theorem execCqHeadUpdate_kept {a0 : Fin 16} {a1 : State} (ha1 : (a1).kept qs u = true) :
    ∀ t, @execCqHeadUpdate a0 a1 = .next t → t.kept qs u = true := by
  unfold execCqHeadUpdate
  refine live_kept ha1 ?_
  try dsimp only
  repeat' (first
    | with_reducible assumption
    | with_reducible apply State.onFront_kept
    | with_reducible apply State.popDone_kept
    | with_reducible apply State.ringHead_kept
    | intro _
    | split
    | with_reducible apply kept_fold
    | with_reducible apply kept_fold1
    | with_reducible apply kept_foldW
    | with_reducible apply kept_foldW1
    | with_reducible apply kept_foldH
    | with_reducible apply kept_foldH1
    | with_reducible refine kept_fst ?_ (by with_reducible assumption)
    | with_reducible refine kept_fstW ?_ (by with_reducible assumption)
    | with_reducible refine kept_fstH ?_ (by with_reducible assumption)
    | (simp only [↓kept_mk]; with_reducible refine kept_of ?_))

theorem execEqHeadUpdate_kept {a0 : Fin 17} {a1 : State} (ha1 : (a1).kept qs u = true) :
    ∀ t, @execEqHeadUpdate a0 a1 = .next t → t.kept qs u = true := by
  unfold execEqHeadUpdate
  refine live_kept ha1 ?_
  try dsimp only
  repeat' (first
    | with_reducible assumption
    | with_reducible apply State.onFront_kept
    | with_reducible apply State.popDone_kept
    | with_reducible apply State.ringHead_kept
    | intro _
    | split
    | with_reducible apply kept_fold
    | with_reducible apply kept_fold1
    | with_reducible apply kept_foldW
    | with_reducible apply kept_foldW1
    | with_reducible apply kept_foldH
    | with_reducible apply kept_foldH1
    | with_reducible refine kept_fst ?_ (by with_reducible assumption)
    | with_reducible refine kept_fstW ?_ (by with_reducible assumption)
    | with_reducible refine kept_fstH ?_ (by with_reducible assumption)
    | (simp only [↓kept_mk]; with_reducible refine kept_of ?_))

theorem State.mapStart_kept {a0 : State} {a1 : Nat} {a2 : Posted} {a3 : Bool → State → State × MapOp} (ha0 : (a0).kept qs u = true) (ha3 : ∀ y0 y1, (y1).kept qs u = true → (a3 y0 y1).1.kept qs u = true) :
    (@State.mapStart a0 a1 a2 a3).kept qs u = true := by
  unfold State.mapStart
  try dsimp only
  repeat' (first
    | with_reducible assumption
    | with_reducible apply State.popDone_kept
    | with_reducible apply State.cmdErr_kept
    | with_reducible apply State.setBit_kept
    | with_reducible apply ha3
    | intro _
    | split
    | with_reducible apply kept_fold
    | with_reducible apply kept_fold1
    | with_reducible apply kept_foldW
    | with_reducible apply kept_foldW1
    | with_reducible apply kept_foldH
    | with_reducible apply kept_foldH1
    | with_reducible refine kept_fst ?_ (by with_reducible assumption)
    | with_reducible refine kept_fstW ?_ (by with_reducible assumption)
    | with_reducible refine kept_fstH ?_ (by with_reducible assumption)
    | (simp only [↓kept_mk]; with_reducible refine kept_of ?_))
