-- ==== Sys2Proof/Laws/KeptHost.lean ====
section
/-! SUPPORT. What no command disturbs is kept. -/

namespace Sys2Proof.Machine

variable {qs : List Instr} {u : Bool}

theorem State.mctpSend_kept {a0 : State} {a1 : Nat} {a2 : Nat} {a3 : Bytes} (ha0 : (a0).kept qs u = true) :
    (@State.mctpSend a0 a1 a2 a3).kept qs u = true := by
  unfold State.mctpSend
  try dsimp only
  repeat' (first
    | with_reducible assumption
    | intro _
    | split
    | with_reducible apply kept_fold
    | with_reducible apply kept_fold1
    | with_reducible apply kept_foldW
    | with_reducible apply kept_foldW1
    | with_reducible apply kept_foldH
    | with_reducible apply kept_foldH1
    | with_reducible refine kept_fst ?_ (by with_reducible assumption)
    | with_reducible refine kept_fstW ?_ (by with_reducible assumption)
    | with_reducible refine kept_fstH ?_ (by with_reducible assumption)
    | (simp only [↓kept_mk]; with_reducible refine kept_of ?_))

theorem State.qnAnswer_kept {a0 : State} {a1 : QReq} {a2 : Nat} {a3 : Bytes} (ha0 : (a0).kept qs u = true) :
    (@State.qnAnswer a0 a1 a2 a3).kept qs u = true := by
  unfold State.qnAnswer
  try dsimp only
  repeat' (first
    | with_reducible assumption
    | with_reducible apply State.mctpSend_kept
    | with_reducible apply State.setRegN_kept
    | intro _
    | split
    | with_reducible apply kept_fold
    | with_reducible apply kept_fold1
    | with_reducible apply kept_foldW
    | with_reducible apply kept_foldW1
    | with_reducible apply kept_foldH
    | with_reducible apply kept_foldH1
    | with_reducible refine kept_fst ?_ (by with_reducible assumption)
    | with_reducible refine kept_fstW ?_ (by with_reducible assumption)
    | with_reducible refine kept_fstH ?_ (by with_reducible assumption)
    | (simp only [↓kept_mk]; with_reducible refine kept_of ?_))

theorem State.qnTake_kept {a0 : State} {a1 : QReq} (ha0 : (a0).kept qs u = true) :
    (@State.qnTake a0 a1).kept qs u = true := by
  unfold State.qnTake
  try dsimp only
  repeat' (first
    | with_reducible assumption
    | intro _
    | split
    | with_reducible apply kept_fold
    | with_reducible apply kept_fold1
    | with_reducible apply kept_foldW
    | with_reducible apply kept_foldW1
    | with_reducible apply kept_foldH
    | with_reducible apply kept_foldH1
    | with_reducible refine kept_fst ?_ (by with_reducible assumption)
    | with_reducible refine kept_fstW ?_ (by with_reducible assumption)
    | with_reducible refine kept_fstH ?_ (by with_reducible assumption)
    | (simp only [↓kept_mk]; with_reducible refine kept_of ?_))

theorem State.qnSkimFuel_kept {a0 : Nat} {a1 : State} (ha1 : (a1).kept qs u = true) :
    (@State.qnSkimFuel a0 a1).kept qs u = true := by
  induction a0 generalizing a1 with
  | zero => exact ha1
  | succ n ih =>
    simp only [State.qnSkimFuel]
    repeat' (first
        | with_reducible apply ih
        | with_reducible apply State.qnAnswer_kept
        | with_reducible apply State.qnTake_kept
        | with_reducible assumption
        | intro _
        | split
        | with_reducible apply kept_fold
        | with_reducible apply kept_fold1
        | with_reducible apply kept_foldW
        | with_reducible apply kept_foldW1
        | with_reducible apply kept_foldH
        | with_reducible apply kept_foldH1
        | with_reducible refine kept_fst ?_ (by with_reducible assumption)
        | with_reducible refine kept_fstW ?_ (by with_reducible assumption)
        | with_reducible refine kept_fstH ?_ (by with_reducible assumption)
        | (simp only [↓kept_mk]; with_reducible refine kept_of ?_)
        | (simp only [↓kept_mk]; with_reducible refine kept_setPl ?_ ?_)
        | (simp only [↓kept_mk]; with_reducible refine kept_setNand ?_ ?_)
        | (simp only [↓kept_mk]; with_reducible refine kept_setBed ?_ ?_)
        | (simp only [↓kept_mk]; with_reducible refine kept_setHbm ?_ ?_)
        | (simp only [↓kept_mk]; with_reducible refine kept_setRegs ?_ ?_)
        | (simp only [↓kept_mk]; with_reducible refine kept_setMarks ?_ ?_)
        | with_reducible exact wf_nil _
        | with_reducible exact smapWf_nil _
        | with_reducible apply wf_memWrite
        | with_reducible apply wf_memClear
        | with_reducible apply smapWf_set
        | with_reducible apply smapWf_clear
        | with_reducible apply wf_fold
        | with_reducible refine kept_pl (qs := qs) (u := u) ?_
        | with_reducible refine kept_nand (qs := qs) (u := u) ?_
        | with_reducible refine kept_bed (qs := qs) (u := u) ?_
        | with_reducible refine kept_hbm (qs := qs) (u := u) ?_
        | with_reducible refine kept_regs (qs := qs) (u := u) ?_
        | with_reducible refine kept_marks (qs := qs) (u := u) ?_)

theorem State.qnEnter_kept {a0 : State} {a1 : QReq} (ha0 : (a0).kept qs u = true) :
    (@State.qnEnter a0 a1).kept qs u = true := by
  unfold State.qnEnter
  try dsimp only
  repeat' (first
    | with_reducible assumption
    | with_reducible apply State.qnSkimFuel_kept
    | intro _
    | split
    | with_reducible apply kept_fold
    | with_reducible apply kept_fold1
    | with_reducible apply kept_foldW
    | with_reducible apply kept_foldW1
    | with_reducible apply kept_foldH
    | with_reducible apply kept_foldH1
    | with_reducible refine kept_fst ?_ (by with_reducible assumption)
    | with_reducible refine kept_fstW ?_ (by with_reducible assumption)
    | with_reducible refine kept_fstH ?_ (by with_reducible assumption)
    | (simp only [↓kept_mk]; with_reducible refine kept_of ?_))

theorem State.qnServe_kept {a0 : State} {a1 : Nat} {a2 : QReq → Bool} {a3 : State → QReq → QnOut} (ha0 : (a0).kept qs u = true) (ha3 : ∀ y0 y1, (y0).kept qs u = true → (a3 y0 y1).1.kept qs u = true) :
    (@State.qnServe a0 a1 a2 a3).kept qs u = true := by
  unfold State.qnServe
  try dsimp only
  repeat' (first
    | with_reducible assumption
    | with_reducible apply State.qnTake_kept
    | with_reducible apply State.qnAnswer_kept
    | with_reducible apply State.qnSkimFuel_kept
    | with_reducible apply ha3
    | intro _
    | split
    | with_reducible apply kept_fold
    | with_reducible apply kept_fold1
    | with_reducible apply kept_foldW
    | with_reducible apply kept_foldW1
    | with_reducible apply kept_foldH
    | with_reducible apply kept_foldH1
    | with_reducible refine kept_fst ?_ (by with_reducible assumption)
    | with_reducible refine kept_fstW ?_ (by with_reducible assumption)
    | with_reducible refine kept_fstH ?_ (by with_reducible assumption)
    | (simp only [↓kept_mk]; with_reducible refine kept_of ?_))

....

- **Exercise goal**
What lines in the listing contain "exact"? Copy them all.

- **Your solution**
  | zero => exact ha1
        | with_reducible exact wf_nil _
        | with_reducible exact smapWf_nil _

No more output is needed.